-- What this task involves --
Once you reach the line that holds "order : t.flushOrder" in the listing below, output it and every line after it through the line that holds "(∀ h, r.hint = some h → hint = some h)", word for word.

-- Source data --
-- ==== Sys2Proof/Machine/State.lean ====
section
/-! DEFINITION. The state of the MF4160 as plain data: every record the manual gives its eleven
blocks, the messages that wait on its links, its board lines and its timebase; and that state right
after the full reset. Counts the manual defines as "the number of" other records (occupied ways, HELD
frames, records of a ring not VACANT, the staged queue) are computed from those records (log entry 9). -/

namespace Sys2Proof.Machine

/-! ### Names -/

/-- The part states (Table 10-1). -/
inductive PartState where
  | starting
  | stopped
  | running
  | powerFail
  deriving DecidableEq, Repr

/-- HOST for writes from the front-end, RECLAIM for relocation writes from a drain (Table 0-4). -/
inductive WriteClass where
  | host
  | reclaim
  deriving DecidableEq, Repr

/-- The inbound channels (Table 9-1). -/
inductive Channel where
  | intent
  | data
  | read
  | control
  | reclaim
  | mgmt
  deriving DecidableEq, Repr

/-- Refusal codes for Write Intents, in the order of Table 1-5. -/
inductive RefusalCode where
  | notRunning
  | powerFail
  | malformed
  | duplicateTag
  | protectedRange
  | noStream
  | exceedsCap
  deriving DecidableEq, Repr

/-- Why a Write Data is refused (R35). -/
inductive DataCode where
  | late
  | mismatch
  deriving DecidableEq, Repr

/-- Why a drain's control message or Fetch is refused (R118, R120). -/
inductive ControlCode where
  | malformed
  | stale
  deriving DecidableEq, Repr

/-- Codes of a Management Answer, in the order R177 lists them after ACCEPTED. -/
inductive MgmtCode where
  | accepted
  | badState
  | badField
  | busy
  | limit
  | notReady
  deriving DecidableEq, Repr

/-- Why LIF refuses an arriving message (R161). -/
inductive LinkCode where
  | unknownKind
  | badLength
  | overrun
  deriving DecidableEq, Repr

/-- The twelve event flags, in the order of Table 10-4. -/
inductive Event where
  | laneDown
  | offerLapse
  | unitFault
  | grantLapse
  | protectRefusal
  | fallback
  | pressureClose
  | setRelief
  | storeError
  | flushFault
  | powerFail
  | safe
  deriving DecidableEq, Repr

/-! ### Classification (chapter 1) -/

/-- What a classification rule does with an intent it matches (section 1.2). -/
inductive RuleAction where
  | stream (s : Nat)
  | protect
  | pass
  deriving DecidableEq, Repr

/-- A classification rule (Table 1-2); `none` is ANY. -/
structure Rule where
  enabled : Bool
  tenantLow : Nat
  tenantHigh : Nat
  handle : Option Nat
  lbaLow : Nat
  lbaHigh : Nat
  hint : Option Nat
  action : RuleAction
  hits : Nat
  deriving DecidableEq, Repr

/-- A rule after the full reset (Table 1-2). -/
def Rule.reset : Rule :=
  { enabled := false, tenantLow := 0, tenantHigh := 255, handle := none, lbaLow := 0,
    lbaHigh := Config.lbaLimit - 1, hint := none, action := .pass, hits := 0 }

/-- A tenant's run tracker (section 1.3.1). -/
structure RunTracker where
  handle : Option Nat
  nextLba : Nat
  runLength : Nat
  deriving DecidableEq, Repr

/-- The run tracker after the full reset. -/
def RunTracker.reset : RunTracker := { handle := none, nextLba := 0, runLength := 0 }

/-- A tenant record (Table 1-4). -/
structure Tenant where
  defaultStream : Nat
  seqStream : Option Nat
  /-- Eight entries, one for each hint 0..7. -/
  hintMap : List (Option Nat)
  tracker : RunTracker
  deriving DecidableEq, Repr

/-- A tenant record after the full reset (Table 1-4). -/
def Tenant.reset : Tenant :=
  { defaultStream := 0, seqStream := none,
    hintMap := [none, none, none, none, none, none, none, none], tracker := RunTracker.reset }

/-- A key: namespace handle and LBA (Table 0-4). In a refusal capture both are as carried. -/
structure Key where
  handle : Nat
  lba : Nat
  deriving DecidableEq, Repr

/-- A refusal capture entry (Table 1-6); `tenant` is `none` for RECLAIM, `rule` is present only for
PROTECTED. -/
structure Capture where
  link : Nat
  tag : Nat
  tenant : Option Nat
  key : Key
  count : Nat
  reason : RefusalCode
  rule : Option Nat
  deriving DecidableEq, Repr

/-! ### Admission (chapter 2) -/

/-- An account (Table 2-1). -/
structure Account where
  reserve : Nat
  cap : Nat
  used : Nat
  frozen : Bool
  heldCount : Nat
  deriving DecidableEq, Repr

/-- An account after the full reset (Table 2-1). -/
def Account.reset : Account :=
  { reserve := 0, cap := Config.frameCount, used := 0, frozen := false, heldCount := 0 }

/-- A LIVE grant (Table 2-5). A VACANT grant is not listed: its other fields are empty (R34). -/
structure Grant where
  link : Nat
  tag : Nat
  account : Nat
  stream : Nat
  /-- The key of the first slice. -/
  key : Key
  n : Nat
  /-- One (set, c_x) pair for each distinct set of the intent's keys (R32). -/
  sets : List (Nat × Nat)
  /-- Unit records reserved, k (R31). -/
  k : Nat
  /-- Timebase reading at which the grant lapses (R32). -/
  lapse : Nat
  deriving DecidableEq, Repr
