/-- A RECLAIM intent of a drain link passes stage 0 with stream `k` (R27, R17). -/
structure ReclaimPasses (s : State) (link tag : Nat) (w : Intent) (k : Nat) : Prop where
  drain : 1 ≤ link ∧ link ≤ 4
  running : s.part = .running
  fields : intentOk link w = true
  tagFree : tagInUse s link tag = false
  stream : (chooseReclaim s w.age).stream = some k
  underCap : w.n ≤ (s.account Config.reclaimAccount).cap

/-- The reasons for which stages 1 to 6 hold an intent; none where it is granted (R28 to R31). -/
def holdReasons (s : State) (a k : Nat) (key : Key) (n : Nat) : Reasons :=
  if 0 < (s.account a).heldCount ∨ isFrozen s a = true then
    { Reasons.none with order := decide (0 < (s.account a).heldCount), frozen := isFrozen s a }
  else resourceReasons s a k key n

/-- The entry an intent becomes when it is held (R33, R39). -/
def heldEntry (s : State) (link tag a : Nat) (cls : WriteClass) (k : Nat) (key : Key) (n : Nat) : Entry :=
  { link := link, tag := tag, account := a, cls := cls, key := key, n := n, stream := k,
    reasons := holdReasons s a k key n,
    relief :=
      if 0 < (s.account a).heldCount ∨ isFrozen s a = true then none else failingSet s key n }

/-- Two states differ at most in the record of one link. -/
structure LinkFrame (s t : State) (link : Nat) : Prop where
  links : ∀ l, l ≠ link → t.link l = s.link l
  rest : { t with links := s.links } = s

/-! ### What the lapse of grants returns (R37, R49 to R51) -/

/-- The frames promised to the LIVE grants of account `a` that meet a condition. -/
def lapsedFrom (s : State) (p : Grant → Bool) (a : Nat) : Nat :=
  ((s.grants.filter fun q => p q.2 && q.2.account == a).map (·.2.n)).sum

/-- The frames promised to the LIVE grants that meet a condition. -/
def lapsedFrames (s : State) (p : Grant → Bool) : Nat := ((s.grants.filter fun q => p q.2).map (·.2.n)).sum

/-- The c_x recorded for set `x` by the LIVE grants that meet a condition. -/
def lapsedWays (s : State) (p : Grant → Bool) (x : Nat) : Nat :=
  ((s.grants.filter fun q => p q.2).map fun q =>
    ((q.2.sets.filter fun c => c.1 == x).map (·.2)).sum).sum

/-- The records of stream `k` reserved by the LIVE grants that meet a condition. -/
def lapsedRecords (s : State) (p : Grant → Bool) (k : Nat) : Nat :=
  ((s.grants.filter fun q => p q.2 && q.2.stream == k).map (·.2.k)).sum

/-- The HELD frame a key is found at (R59). -/
def frameOf (s : State) (k : Key) : Option Frame := (lookup s k).bind fun p => s.frame? p.2.frame

/-- The status of a key in a Probe Answer when the DRAM reads clean (R70). -/
def cleanStatus (s : State) (k : Key) : ProbeStatus :=
  match frameOf s k with
  | none => .miss
  | some v => if v.record.damaged then .damaged else .hit

/-- The data of a key in a Probe Answer when the DRAM reads clean (R70). -/
def cleanData (s : State) (k : Key) : Option Slice :=
  (frameOf s k).bind fun v => if v.record.damaged then none else some v.data

/-- No stored copy holds a correctable error found before (R73). -/
def NoLatent (s : State) : Prop := ∀ f v, s.frame? f = some v → v.latent = false

/-! ### What one act does to one record -/

/-- One link keeps its bounds: an outbound queue of at most 64 messages, which is full while the overflow
line is not empty, and inbound queues of at most their depths (R161, R164, R165). -/
structure LinkBounds (link : Nat) (l : Link) : Prop where
  outbound : l.outbound.length ≤ Config.outboundDepth
  overflow : l.overflow ≠ [] → l.outbound.length = Config.outboundDepth
  inbound : ∀ c, (l.queue c).messages.length ≤ channelDepth link c

/-- OPEN unit `v`, whose record is `u`, has been staged with cause `c` between `s` and `t`: it keeps its frames
and takes the next staged sequence, and its stream has no OPEN unit and counts the pads (R93). -/
structure Staged (s t : State) (c : CloseCause) (v : Nat) (u : UnitRecord) : Prop where
  unit : t.unit? v = some
    { u with state := .staged, cause := some c, deadline := none, stagedSeq := some s.stagedCounter }
  others : ∀ i, i ≠ v → t.unit? i = s.unit? i
  stream : t.stream (v / 64) =
    { s.stream (v / 64) with
      openUnit := none,
      padSlices := (s.stream (v / 64)).padSlices + (s.cfg.unitSize - u.frames.length) }
  streams : ∀ k, k ≠ v / 64 → t.stream k = s.stream k
  counter : t.stagedCounter = (s.stagedCounter + 1) % 4294967296
  rest : { t with units := s.units, streams := s.streams, stagedCounter := s.stagedCounter } = s

/-- ACTIVE flush entry `e`, which holds `q`, has ended between `s` and `t`: one Flush Done with the result for
each of its tags, in their order, and the entry is VACANT; a stalled Flush is called for again (R150, R152,
R153). -/
structure FlushEnds (s t : State) (e : Nat) (q : FlushEntry) (ok : Bool) : Prop where
  vacant : t.flush? e = none
  others : ∀ i, i ≠ e → t.flush? i = s.flush? i
  order : t.flushOrder = s.flushOrder.filter (fun i => i ≠ e)
  answers : (s.link 0).up = true → LinkBounds 0 (s.link 0) →
    (t.link 0).outbound ++ (t.link 0).overflow =
      (s.link 0).outbound ++ (s.link 0).overflow ++ q.tags.map (fun tag => .flushDone tag ok)
  again : ∀ m, ((s.link 0).queue .intent).stalled = true →
    ((s.link 0).queue .intent).messages.head? = some m → m.kind = kindFlush →
    ((t.link 0).queue .intent).retake = true
  links : ∀ l, l ≠ 0 → t.link l = s.link l
  rest : { t with
    flushes := s.flushes, flushOrder := s.flushOrder, links := s.links, events := s.events,
    alert := s.alert } = s

/-- An intent of tenant `t` meets the tenant, handle and hint conditions of an enabled rule (R5). -/
def Selects (r : Rule) (t handle : Nat) (hint : Option Nat) : Prop :=
  r.enabled = true ∧ r.tenantLow ≤ t ∧ t ≤ r.tenantHigh ∧ (∀ h, r.handle = some h → handle = h) ∧
    (∀ h, r.hint = some h → hint = some h)

/-- A PROTECT rule matches an intent whose run of LBAs overlaps its range (R5). -/
def Protects (r : Rule) (t handle lba n : Nat) (hint : Option Nat) : Prop :=
  r.action = .protect ∧ Selects r t handle hint ∧ lba ≤ r.lbaHigh ∧ r.lbaLow ≤ lba + n - 1
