/-- Lane Ready raises an ABSENT or DOWN lane to UP; Lane Quit takes an UP lane DOWN, its offer withdrawn
and its units re-staged as restarted, and an ABSENT lane DOWN. Otherwise the lane stays as it is, and
neither is answered; a lane number above 7 is answered MALFORMED. -/
def Obligations.LaneReadyAndQuit : Prop :=
  ∀ (s : State) (l i g : Nat) (m : Message), byteAt m.body 0 = i → g = globalLane l i →
    (8 ≤ i →
      (ControlWaits s l kindLaneReady m → exec (.laneReady l) s = .next
        (place l (.controlRefused kindLaneReady none i .malformed) (takeHead l .control s))) ∧
      (ControlWaits s l kindLaneQuit m → exec (.laneQuit l) s = .next
        (place l (.controlRefused kindLaneQuit none i .malformed) (takeHead l .control s)))) ∧
    (i < 8 → ControlWaits s l kindLaneReady m →
      ((s.lane g).state = .absent ∨ (s.lane g).state = .down → exec (.laneReady l) s =
        .next ((takeHead l .control s).setLane g { s.lane g with state := .up, lapses := 0 })) ∧
      ((s.lane g).state = .up ∨ (s.lane g).state = .blocked →
        exec (.laneReady l) s = .next (takeHead l .control s))) ∧
    (i < 8 → ControlWaits s l kindLaneQuit m →
      ((s.lane g).state = .absent → exec (.laneQuit l) s =
        .next ((takeHead l .control s).setLane g { s.lane g with state := .down })) ∧
      ((s.lane g).state = .down ∨ (s.lane g).state = .blocked →
        exec (.laneQuit l) s = .next (takeHead l .control s)) ∧
      ((s.lane g).state = .up → ∃ t, exec (.laneQuit l) s = .next t ∧
        t.lane g = { s.lane g with state := .down, offer := none, inFlight := 0 } ∧
        (∀ j, j ≠ g → t.lane j = s.lane j) ∧
        (Table.sorted s.units = true →
          (∀ v u, s.unit? v = some u → u.state = .inFlight → u.lane = some g →
            t.unit? v = some { u with state := .staged, lane := none, restarted := true }) ∧
          (∀ v u, s.unit? v = some u → (u.state ≠ .inFlight ∨ u.lane ≠ some g) →
            (u.state ≠ .offered ∨ ∀ o, (s.lane g).offer = some o → o.unit ≠ v) →
            t.unit? v = some u) ∧
          (∀ o u, (s.lane g).offer = some o → s.unit? o.unit = some u → u.state = .offered →
            t.unit? o.unit = some { u with state := .staged, lane := none })) ∧
        { t with units := s.units, lanes := s.lanes } = takeHead l .control s))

-- Worked solution --
  order : t.flushOrder = s.flushOrder.filter (fun i => i ≠ e)
  answers : (s.link 0).up = true → LinkBounds 0 (s.link 0) →
    (t.link 0).outbound ++ (t.link 0).overflow =
      (s.link 0).outbound ++ (s.link 0).overflow ++ q.tags.map (fun tag => .flushDone tag ok)
  again : ∀ m, ((s.link 0).queue .intent).stalled = true →
    ((s.link 0).queue .intent).messages.head? = some m → m.kind = kindFlush →
    ((t.link 0).queue .intent).retake = true
  links : ∀ l, l ≠ 0 → t.link l = s.link l
  rest : { t with
    flushes := s.flushes, flushOrder := s.flushOrder, links := s.links, events := s.events,
    alert := s.alert } = s

/-- An intent of tenant `t` meets the tenant, handle and hint conditions of an enabled rule (R5). -/
def Selects (r : Rule) (t handle : Nat) (hint : Option Nat) : Prop :=
  r.enabled = true ∧ r.tenantLow ≤ t ∧ t ≤ r.tenantHigh ∧ (∀ h, r.handle = some h → handle = h) ∧
    (∀ h, r.hint = some h → hint = some h)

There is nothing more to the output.